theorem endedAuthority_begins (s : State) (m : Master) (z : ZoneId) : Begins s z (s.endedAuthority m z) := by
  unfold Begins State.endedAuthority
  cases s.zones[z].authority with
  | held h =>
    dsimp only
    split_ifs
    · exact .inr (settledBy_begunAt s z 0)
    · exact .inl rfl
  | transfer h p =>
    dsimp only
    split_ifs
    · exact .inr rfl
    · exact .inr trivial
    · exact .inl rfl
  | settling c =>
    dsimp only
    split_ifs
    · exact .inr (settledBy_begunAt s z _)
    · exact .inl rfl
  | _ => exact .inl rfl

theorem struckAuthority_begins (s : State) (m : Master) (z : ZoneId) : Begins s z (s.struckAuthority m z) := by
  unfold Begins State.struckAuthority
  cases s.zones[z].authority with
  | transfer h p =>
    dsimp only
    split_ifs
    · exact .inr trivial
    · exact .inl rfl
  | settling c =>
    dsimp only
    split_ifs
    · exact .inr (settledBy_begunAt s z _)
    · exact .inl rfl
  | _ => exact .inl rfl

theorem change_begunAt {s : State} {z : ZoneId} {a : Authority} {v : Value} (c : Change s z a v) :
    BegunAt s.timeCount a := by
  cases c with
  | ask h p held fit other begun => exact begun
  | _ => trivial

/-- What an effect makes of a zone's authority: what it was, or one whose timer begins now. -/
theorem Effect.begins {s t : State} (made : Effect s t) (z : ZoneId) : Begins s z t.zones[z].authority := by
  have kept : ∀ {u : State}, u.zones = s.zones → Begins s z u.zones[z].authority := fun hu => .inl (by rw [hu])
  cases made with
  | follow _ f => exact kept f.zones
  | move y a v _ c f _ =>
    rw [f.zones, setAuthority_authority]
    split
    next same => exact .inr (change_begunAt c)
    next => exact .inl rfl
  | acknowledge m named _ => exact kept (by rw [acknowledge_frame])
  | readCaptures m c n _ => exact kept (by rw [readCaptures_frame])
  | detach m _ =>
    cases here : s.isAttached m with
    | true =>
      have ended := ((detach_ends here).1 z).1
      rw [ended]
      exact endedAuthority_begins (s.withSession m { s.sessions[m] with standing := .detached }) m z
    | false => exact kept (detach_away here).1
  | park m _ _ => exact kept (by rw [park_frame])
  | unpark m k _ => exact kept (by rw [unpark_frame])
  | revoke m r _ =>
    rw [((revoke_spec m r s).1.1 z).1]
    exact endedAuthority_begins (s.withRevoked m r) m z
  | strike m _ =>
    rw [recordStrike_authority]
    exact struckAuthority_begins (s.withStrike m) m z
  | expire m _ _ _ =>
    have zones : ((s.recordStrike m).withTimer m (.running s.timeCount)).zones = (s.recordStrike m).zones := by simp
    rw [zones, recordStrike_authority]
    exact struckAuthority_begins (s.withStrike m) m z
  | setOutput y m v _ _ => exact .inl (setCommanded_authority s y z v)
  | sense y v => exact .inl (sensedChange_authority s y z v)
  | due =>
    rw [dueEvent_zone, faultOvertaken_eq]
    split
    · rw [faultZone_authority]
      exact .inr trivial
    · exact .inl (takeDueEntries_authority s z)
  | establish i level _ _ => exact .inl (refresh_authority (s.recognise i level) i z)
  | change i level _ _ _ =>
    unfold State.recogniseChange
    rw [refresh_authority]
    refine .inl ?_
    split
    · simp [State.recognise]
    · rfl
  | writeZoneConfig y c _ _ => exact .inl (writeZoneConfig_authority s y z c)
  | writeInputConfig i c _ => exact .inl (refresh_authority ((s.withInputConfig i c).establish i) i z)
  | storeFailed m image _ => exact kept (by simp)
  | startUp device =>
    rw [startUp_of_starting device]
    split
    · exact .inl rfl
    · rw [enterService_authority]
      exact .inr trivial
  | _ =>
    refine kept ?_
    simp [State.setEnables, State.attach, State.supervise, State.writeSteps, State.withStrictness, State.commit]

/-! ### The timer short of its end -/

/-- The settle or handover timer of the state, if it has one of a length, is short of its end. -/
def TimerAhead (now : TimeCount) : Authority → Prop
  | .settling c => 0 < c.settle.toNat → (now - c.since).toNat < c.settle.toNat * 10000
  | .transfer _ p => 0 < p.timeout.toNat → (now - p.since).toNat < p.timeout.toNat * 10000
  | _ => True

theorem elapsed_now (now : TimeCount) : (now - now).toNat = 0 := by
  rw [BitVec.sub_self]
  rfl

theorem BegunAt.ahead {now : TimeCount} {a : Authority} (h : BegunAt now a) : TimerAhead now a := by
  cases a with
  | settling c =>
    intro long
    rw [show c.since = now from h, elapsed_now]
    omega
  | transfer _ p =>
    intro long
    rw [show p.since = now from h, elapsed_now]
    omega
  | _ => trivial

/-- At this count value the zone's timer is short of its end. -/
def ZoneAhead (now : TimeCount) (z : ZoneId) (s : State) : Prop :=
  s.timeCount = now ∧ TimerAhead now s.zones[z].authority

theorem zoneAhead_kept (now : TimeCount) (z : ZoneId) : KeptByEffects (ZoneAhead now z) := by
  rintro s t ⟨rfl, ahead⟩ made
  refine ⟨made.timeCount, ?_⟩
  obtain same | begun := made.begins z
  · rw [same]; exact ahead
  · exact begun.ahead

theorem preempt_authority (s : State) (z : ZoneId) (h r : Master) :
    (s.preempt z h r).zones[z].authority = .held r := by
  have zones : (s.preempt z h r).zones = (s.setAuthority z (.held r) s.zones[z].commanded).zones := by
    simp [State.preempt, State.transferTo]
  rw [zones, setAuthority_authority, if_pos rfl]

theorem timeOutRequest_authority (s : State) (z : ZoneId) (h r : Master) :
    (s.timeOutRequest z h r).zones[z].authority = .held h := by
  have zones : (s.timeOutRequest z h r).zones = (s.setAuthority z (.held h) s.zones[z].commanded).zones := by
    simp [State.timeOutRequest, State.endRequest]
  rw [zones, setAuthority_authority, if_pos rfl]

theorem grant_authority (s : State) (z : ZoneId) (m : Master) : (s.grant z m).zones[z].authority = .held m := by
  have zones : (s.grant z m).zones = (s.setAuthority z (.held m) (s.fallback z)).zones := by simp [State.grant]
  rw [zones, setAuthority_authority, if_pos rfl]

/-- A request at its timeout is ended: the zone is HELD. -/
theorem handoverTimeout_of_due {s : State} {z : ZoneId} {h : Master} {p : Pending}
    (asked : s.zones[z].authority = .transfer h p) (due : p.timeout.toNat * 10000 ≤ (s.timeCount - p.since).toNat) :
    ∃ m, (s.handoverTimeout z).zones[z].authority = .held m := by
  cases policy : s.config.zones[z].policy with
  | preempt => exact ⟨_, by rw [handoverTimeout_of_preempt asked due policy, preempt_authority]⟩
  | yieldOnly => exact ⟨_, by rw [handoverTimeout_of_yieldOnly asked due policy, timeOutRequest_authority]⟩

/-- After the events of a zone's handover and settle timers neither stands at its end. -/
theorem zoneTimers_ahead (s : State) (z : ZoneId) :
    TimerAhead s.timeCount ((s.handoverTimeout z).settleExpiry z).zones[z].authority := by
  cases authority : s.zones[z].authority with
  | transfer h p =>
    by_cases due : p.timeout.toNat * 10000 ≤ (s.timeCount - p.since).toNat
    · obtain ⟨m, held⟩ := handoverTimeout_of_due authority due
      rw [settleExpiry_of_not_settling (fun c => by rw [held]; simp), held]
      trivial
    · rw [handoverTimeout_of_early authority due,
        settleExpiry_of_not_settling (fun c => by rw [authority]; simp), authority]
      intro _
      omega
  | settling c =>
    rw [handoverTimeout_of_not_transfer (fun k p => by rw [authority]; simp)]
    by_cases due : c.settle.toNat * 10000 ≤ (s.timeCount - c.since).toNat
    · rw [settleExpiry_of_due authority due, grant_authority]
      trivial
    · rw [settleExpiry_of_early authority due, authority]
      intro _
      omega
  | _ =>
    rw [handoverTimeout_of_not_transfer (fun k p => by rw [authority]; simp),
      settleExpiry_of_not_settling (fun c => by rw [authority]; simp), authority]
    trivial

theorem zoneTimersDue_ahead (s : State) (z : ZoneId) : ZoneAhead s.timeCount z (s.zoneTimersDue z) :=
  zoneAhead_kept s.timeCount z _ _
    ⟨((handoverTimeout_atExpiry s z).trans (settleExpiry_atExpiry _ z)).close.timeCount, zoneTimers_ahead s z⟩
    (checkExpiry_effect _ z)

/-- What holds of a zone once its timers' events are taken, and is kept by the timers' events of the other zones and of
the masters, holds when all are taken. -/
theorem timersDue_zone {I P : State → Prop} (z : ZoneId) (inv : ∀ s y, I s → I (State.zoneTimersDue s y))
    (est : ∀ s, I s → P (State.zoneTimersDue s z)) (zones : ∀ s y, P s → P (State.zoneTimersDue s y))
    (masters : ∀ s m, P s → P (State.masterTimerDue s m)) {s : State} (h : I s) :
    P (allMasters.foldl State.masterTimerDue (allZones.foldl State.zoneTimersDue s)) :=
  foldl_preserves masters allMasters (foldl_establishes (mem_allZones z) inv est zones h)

• ACTIVITY
Track down every line of the material containing the string "obtain", and copy it.

• OUTPUT OF THE EXERCISE
  obtain same | begun := made.begins z
    · obtain ⟨m, held⟩ := handoverTimeout_of_due authority due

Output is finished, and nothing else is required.